I want to use the "autocomplete" for a search engine on my site.
So, I have a field called shortdesc with the following definition:
<field name="shortdesc" type="text_de" indexed="true" stored="false" />
The field type:
<fieldType name="text_de" class="solr.TextField" positionIncrementGap="100">
<analyzer type="index">
<tokenizer class="solr.StandardTokenizerFactory"/>
<filter class="solr.LengthFilterFactory" min="3" max="20"/>
<filter class="solr.LowerCaseFilterFactory"/>
<filter class="solr.StopFilterFactory" ignoreCase="true" words="lang/stopwords_de.txt" format="snowball" enablePositionIncrements="true"/>
<filter class="solr.GermanNormalizationFilterFactory"/>
<filter class="solr.RemoveDuplicatesTokenFilterFactory"/>
</analyzer>
<analyzer type="query">
<tokenizer class="solr.StandardTokenizerFactory"/>
<filter class="solr.LowerCaseFilterFactory"/>
<filter class="solr.StopFilterFactory" ignoreCase="true" words="lang/stopwords_de.txt" format="snowball" enablePositionIncrements="true"/>
<filter class="solr.GermanNormalizationFilterFactory"/>
</analyzer>
</fieldType>
So, now for do the autocomplete, I need an extra field (field_autocomplete) where Im gonna copy the field shortdesc.
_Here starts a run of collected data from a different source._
/-- `Release` of the lock acquired last. -/
theorem runs_release_newest {x : Lock} {k : Prog} {s t : State} {l : List (Lock × Nat)} (hl : s.locks = (x, s.cur) :: l)
    (hx : holderIn l x = none) : Runs (release x k) s t ↔ Runs k (s.setLocks l) t := by
  rw [runs_release]
  have h1 : s.holder x = some s.cur := by simp [State.holder, hl, holderIn]
  have h2 : s.locks.filter (fun e => decide (e.1 ≠ x)) = l := by
    rw [hl, List.filter_cons]; simp; intro a b hab; exact holderIn_none.mp hx _ hab
  rw [h2]
  simp [h1]

/-- The state in which the agent holds the lock of a shard besides the locks it held. -/
def State.lockShard (s : State) (kind : Kind) (i : Nat) : State := s.setLocks ((s.shardLock kind i, s.cur) :: s.locks)

@[simp] theorem State.setLocks_self (s : State) : s.setLocks s.locks = s := rfl

@[simp] theorem State.setLocks_setLocks (s : State) (l m : List (Lock × Nat)) : (s.setLocks l).setLocks m = s.setLocks m := rfl

/-- The work on an entry in a run: `f` runs under the lock of the shard, which is free before and after. -/
theorem runs_underShardAt {kind : Kind} {i : Nat} {f : State → ActRes} {k : Nat → Prog} {s s1 t : State} {a : Nat}
    (hk : s.holder (s.shardLock kind i) = none)
    (hf : f (s.lockShard kind i) = .ok a (s1.setLocks ((s.shardLock kind i, s.cur) :: s.locks)))
    (hl : s1.locks = s.locks) (hc : s1.cur = s.cur) (hg : s1.cfg = s.cfg) :
    Runs (underShardAt kind i f k) s t ↔ Runs (k a) s1 t := by
  have h1 : (fun s => acquireAct (s.shardLock kind i) s) s = .ok 0 (s.lockShard kind i) := by
    simp [acquireAct, hk, State.lockShard]
  have h3 : (fun s => releaseAct (s.shardLock kind i) s) (s1.setLocks ((s.shardLock kind i, s.cur) :: s.locks))
      = .ok 0 s1 := by
    have h2 : (s1.setLocks ((s.shardLock kind i, s.cur) :: s.locks)).shardLock kind i = s.shardLock kind i := by
      simp [State.shardLock, hg]
    simp only [h2, releaseAct]
    have h4 : (s1.setLocks ((s.shardLock kind i, s.cur) :: s.locks)).holder (s.shardLock kind i)
        = some (s1.setLocks ((s.shardLock kind i, s.cur) :: s.locks)).cur := by simp [State.holder, holderIn, hc]
    have h5 : (((s.shardLock kind i, s.cur) :: s.locks).filter fun e => decide (e.1 ≠ s.shardLock kind i)) = s1.locks := by
      rw [List.filter_cons, hl]; simpa using holderIn_none.mp hk
    simp only [h4, if_true, State.setLocks_locks, h5, State.setLocks_setLocks, State.setLocks_self]
  unfold underShardAt
  rw [runs_act_ok (f := fun s => acquireAct (s.shardLock kind i) s) h1, runs_act_ok hf,
    runs_act_ok (f := fun s => releaseAct (s.shardLock kind i) s) h3]

/-- As `runs_underShardAt`, on the entry that the state names. -/
theorem runs_underShard {kind : Kind} {i : State → Nat} {f : State → ActRes} {k : Nat → Prog} {s s1 t : State} {a : Nat}
    (hk : s.holder (s.shardLock kind (i s)) = none)
    (hf : f (s.lockShard kind (i s)) = .ok a (s1.setLocks ((s.shardLock kind (i s), s.cur) :: s.locks)))
    (hl : s1.locks = s.locks) (hc : s1.cur = s.cur) (hg : s1.cfg = s.cfg) :
    Runs (underShard kind i f k) s t ↔ Runs (k a) s1 t := by
  unfold underShard
  rw [runs_ask, runs_underShardAt hk hf hl hc hg]

/-! ### Lookups -/

theorem any_false_of {α : Type} (l : List α) (p q : α → Bool) (hpq : ∀ e, p e = true → q e = true) (h : l.any q = false) :
    l.any p = false := by
  rw [List.any_eq_false] at *
  exact fun e he hp => h e he (hpq e hp)

theorem lookup_inRange {s : State} {kind : Kind} {h : Handle} {o : Nat} (hl : s.lookup kind h = some o) :
    h.kind = kind ∧ h.index.toNat < Config.entries s.cfg kind := by
  unfold State.lookup at hl
  split at hl
  · assumption
  · cases hl

/-- The state after a resolve: with `use`, the handle is noted. -/
def State.noteUse (s : State) (use : Bool) (h : Handle) : State :=
  if use then s.setMe { s.me with uses := h :: s.me.uses } else s

/-- `RESOLVE` of a handle that names an object, with its step under the shard lock. -/
theorem runs_resolveBy_found {kind : Kind} {h : Handle} {act : State → ActRes} {fail : Prog} {k : Nat → Prog} {s s1 t : State}
    {o : Nat} (hl : s.lookup kind h = some o) (ho : o ≠ 0) (hk : s.holder (s.shardLock kind h.index.toNat) = none)
    (ha : act (s.lockShard kind h.index.toNat) = .ok o (s1.setLocks ((s.shardLock kind h.index.toNat, s.cur) :: s.locks)))
    (hs : s1.locks = s.locks ∧ s1.cur = s.cur ∧ s1.cfg = s.cfg) :
    Runs (resolveBy kind h act fail k) s t ↔ Runs (k o) s1 t := by
  unfold resolveBy
  rw [runs_ask]
  simp only [(lookup_inRange hl).2, if_true, Nat.one_ne_zero, if_false]
  rw [runs_underShardAt hk ha hs.1 hs.2.1 hs.2.2]
  simp only [ho, if_false]

/-- `RESOLVE` of a handle that names nothing. -/
theorem runs_resolveBy_none {kind : Kind} {h : Handle} {act : State → ActRes} {fail : Prog} {k : Nat → Prog} {s t : State}
    (hk : s.holder (s.shardLock kind h.index.toNat) = none)
    (ha : act (s.lockShard kind h.index.toNat) = .ok 0 (s.lockShard kind h.index.toNat)) :
    Runs (resolveBy kind h act fail k) s t ↔ Runs fail s t := by
  unfold resolveBy
  rw [runs_ask]
  by_cases hr : h.index.toNat < Config.entries s.cfg kind
  · simp only [hr, if_true, Nat.one_ne_zero, if_false]
    rw [runs_underShardAt (s1 := s) hk ha rfl rfl rfl]
    simp
  · simp [hr]

@[simp] theorem lockShard_lookup (s : State) (k j : Kind) (i : Nat) (h : Handle) :
    (s.lockShard j i).lookup k h = s.lookup k h := by
  simp [State.lockShard]

/-- `RESOLVE` of a handle that names an object. -/
theorem runs_resolve_found {kind : Kind} {h : Handle} {use : Bool} {fail : Prog} {k : Nat → Prog} {s t : State} {o : Nat}
    (hl : s.lookup kind h = some o) (ho : o ≠ 0) (hr : use = true → s.me.racing.contains h = false)
    (hk : s.holder (s.shardLock kind h.index.toNat) = none) :
    Runs (resolve kind h use fail k) s t ↔ Runs (k o) (s.noteUse use h) t := by
  refine runs_resolveBy_found hl ho hk ?_ (by cases use <;> exact ⟨rfl, rfl, rfl⟩)
  simp only [resolveAct, lockShard_lookup, hl]
  cases use with
  | false => rfl
  | true =>
    have h2 : (s.lockShard kind h.index.toNat).me.racing.contains h = false := hr rfl
    simp only [h2]
    rfl

/-- `RESOLVE` of a handle that names nothing. -/
theorem runs_resolve_none {kind : Kind} {h : Handle} {use : Bool} {fail : Prog} {k : Nat → Prog} {s t : State}
    (hl : s.lookup kind h = none) (hk : s.holder (s.shardLock kind h.index.toNat) = none) :
    Runs (resolve kind h use fail k) s t ↔ Runs fail s t :=
  runs_resolveBy_none hk (by simp only [resolveAct, lockShard_lookup, hl])

/-- An agent that is alone has nobody to warn. -/
theorem State.alone.warnOthers {s : State} (ha : s.alone) (h : Handle) : s.warnOthers h = s := by
  have : (s.agents.map fun e =>
      if e.1 ≠ s.cur ∧ e.2.cmd.isSome then (e.1, { e.2 with racing := h :: e.2.racing }) else e) = s.agents := by
    refine (List.map_congr_left fun e he => ?_).trans (List.map_id _)
    have := List.any_eq_false.mp ha e he
    rw [if_neg]
    · rfl
    · rintro ⟨h1, h2⟩
      obtain ⟨i, hi⟩ := Option.isSome_iff_exists.mp h2
      simp [h1, hi] at this
  unfold State.warnOthers
  rw [this]; rfl

/-- `RESOLVE` of a `DESTROY_QP` whose agent is alone. -/
theorem runs_resolveDestroy_found {kind : Kind} {h : Handle} {fail : Prog} {k : Nat → Prog} {s t : State} {o : Nat}
    (ha : s.alone) (hl : s.lookup kind h = some o) (ho : o ≠ 0) (hk : s.holder (s.shardLock kind h.index.toNat) = none) :
    Runs (resolveBy kind h (resolveDestroyAct kind h) fail k) s t ↔ Runs (k o) s t := by
  refine runs_resolveBy_found hl ho hk ?_ ⟨rfl, rfl, rfl⟩
  have h2 : (s.lockShard kind h.index.toNat).usedByOther h = false := any_false_of _ _ _ (fun e he => by
    simp only [Bool.and_eq_true] at he ⊢
    refine ⟨he.1, ?_⟩
    cases hc : e.2.cmd with
    | none => simp [hc] at he
    | some i => rfl) ha
  simp only [resolveDestroyAct, lockShard_lookup, hl, h2]
  have h3 : (s.lockShard kind h.index.toNat).warnOthers h = s.lockShard kind h.index.toNat :=
    State.alone.warnOthers (s := s.lockShard kind h.index.toNat) ha h
  simp only [h3]
  rfl

/-- A handle an object holds, resolved. -/
theorem runs_resolveRef {kind : Kind} {h : State → Option Handle} {gone : Prog} {k : Nat → Prog} {s t : State} {g : Handle}
    {o : Nat} (hh : h s = some g) (hl : s.lookup kind g = some o) (ho : o ≠ 0)
    (hk : s.holder (s.shardLock kind g.index.toNat) = none) (hx : ∀ l, h (s.setLocks l) = h s) :
    Runs (resolveRef kind h gone k) s t ↔ Runs (k o) s t := by
  unfold resolveRef
  rw [runs_ask]
  simp only [hh, Nat.add_one_ne_zero, if_false, Nat.add_sub_cancel]
  rw [runs_underShardAt (a := o) (s1 := s) hk ?_ rfl rfl rfl]
  · simp only [ho, if_false]
  · simp [State.lockShard, hx, hh, hl]

@[simp] theorem State.setLocks_cqHandle (s : State) (l : List (Lock × Nat)) (q : Nat) (b : Bool) :
    (s.setLocks l).cqHandle q b = s.cqHandle q b := rfl

@[simp] theorem State.setLocks_srqHandle (s : State) (l : List (Lock × Nat)) (q : Nat) :
    (s.setLocks l).srqHandle q = s.srqHandle q := rfl

/-- The state after an insert into an empty entry. -/
def State.inserted (s : State) (kind : Kind) (num : Num24) (make : State → Handle → Nat → State) : State :=
  make ((s.setEntry kind (s.indexOf kind num)
      { gen := (s.entry kind (s.indexOf kind num)).gen, occ := some { num, obj := s.nextObj } }).setNextObj (s.nextObj + 1))
    { kind, index := BitVec.ofNat 24 (s.indexOf kind num), gen := (s.entry kind (s.indexOf kind num)).gen } s.nextObj

/-- `INSERT` into an empty entry. `make` places the object, and does nothing to the locks, the agent and the parameters. -/
theorem runs_insert {kind : Kind} {num : Num24} {buf : State → Nat × Nat} {make : State → Handle → Nat → State} {busy : Prog}
    {k : Nat → Prog} {s t : State} (he : (s.entry kind (s.indexOf kind num)).occ = none) (ho : s.nextObj ≠ 0)
    (hb : s.bufferOk (buf s) = true) (hbl : ∀ l, buf (s.setLocks l) = buf s)
    (hk : s.holder (s.shardLock kind (s.indexOf kind num)) = none)
    (hm : ∀ u h o, (make u h o).locks = u.locks ∧ (make u h o).cur = u.cur ∧ (make u h o).cfg = u.cfg)
    (hc : ∀ u h o l, make (State.setLocks u l) h o = (make u h o).setLocks l) :
    Runs (insert kind num buf make busy k) s t ↔ Runs (k s.nextObj) (s.inserted kind num make) t := by
  unfold insert
  have c1 : (s.inserted kind num make).locks = s.locks := by simp [State.inserted, (hm _ _ _).1]
  have c2 : (s.inserted kind num make).cur = s.cur := by simp [State.inserted, (hm _ _ _).2.1]
  have c3 : (s.inserted kind num make).cfg = s.cfg := by simp [State.inserted, (hm _ _ _).2.2]
  rw [runs_underShard (a := s.nextObj) (s1 := s.inserted kind num make) hk ?_ c1 c2 c3]
  · simp only [ho, if_false]
  · have h2 : (s.lockShard kind (s.indexOf kind num)).bufferOk (buf (s.lockShard kind (s.indexOf kind num))) = true := by
      simp only [State.lockShard, hbl]; exact hb
    simp only [insertAct, h2, if_true]
    simp only [State.lockShard, State.setLocks_indexOf, State.setLocks_entry, he, State.inserted, ← hc,
      State.setLocks_nextObj]
    cases kind <;> rfl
This field is defined as (I don't need to retrieve data from this field):
<field name="field_autocomplete" type="text_autocomplete" indexed="true" stored="false" multiValued="true" />
And the type definition:
<fieldType name="text_autocomplete" class="solr.TextField" positionIncrementGap="100">
<analyzer type="index">
<tokenizer class="solr.StandardTokenizerFactory"/>
<filter class="solr.LowerCaseFilterFactory"/>
<filter class="solr.StopFilterFactory" ignoreCase="true" words="lang/stopwords_de.txt" enablePositionIncrements="true" />
<filter class="solr.GermanNormalizationFilterFactory"/>
<filter class="solr.EnglishPossessiveFilterFactory"/>
<filter class="solr.EnglishMinimalStemFilterFactory"/>
<filter class="solr.StopFilterFactory" ignoreCase="true" words="lang/stopwords_en.txt" enablePositionIncrements="true" />
<filter class="solr.EdgeNGramFilterFactory" minGramSize="2" maxGramSize="25"/>
<filter class="solr.RemoveDuplicatesTokenFilterFactory"/>
</analyzer>
<analyzer type="query">
<tokenizer class="solr.WhitespaceTokenizerFactory"/>
<filter class="solr.StopFilterFactory" ignoreCase="true" words="lang/stopwords_de.txt" enablePositionIncrements="true" />
<filter class="solr.GermanNormalizationFilterFactory"/>
<filter class="solr.EnglishPossessiveFilterFactory"/>
<filter class="solr.EnglishMinimalStemFilterFactory"/>
<filter class="solr.StopFilterFactory" ignoreCase="true" words="lang/stopwords_en.txt" enablePositionIncrements="true" />
<filter class="solr.LowerCaseFilterFactory"/>
<filter class="solr.RemoveDuplicatesTokenFilterFactory"/>
</analyzer>
</fieldType>
And then, for copy the field:
<copyField source="shortdesc" dest="field_autocomplete"/>
Ok, then, my fist question:
- When indexing, all the content of the field text_autocomplete, comes from the copy of shortdesc, does that mean than a value on the field shortdesc is processed and then copy to field_autocomplete ? In that case, I don't need to apply the the filters on the type text_autocomplete because they are the same than in text_de and the source is gonna come with the filters already applied ? Is this right or I have to specify the filters for all of them (for each field I want "to capture" ?
And another question:
- When I use the analyser, if I introduce a word that belong to the stopword, on the field text_de, the filter is applied and the word did't appear: But when I do the same on the field text_autocomplete , seems the word is there and stored as term, the filter didn't do nothing...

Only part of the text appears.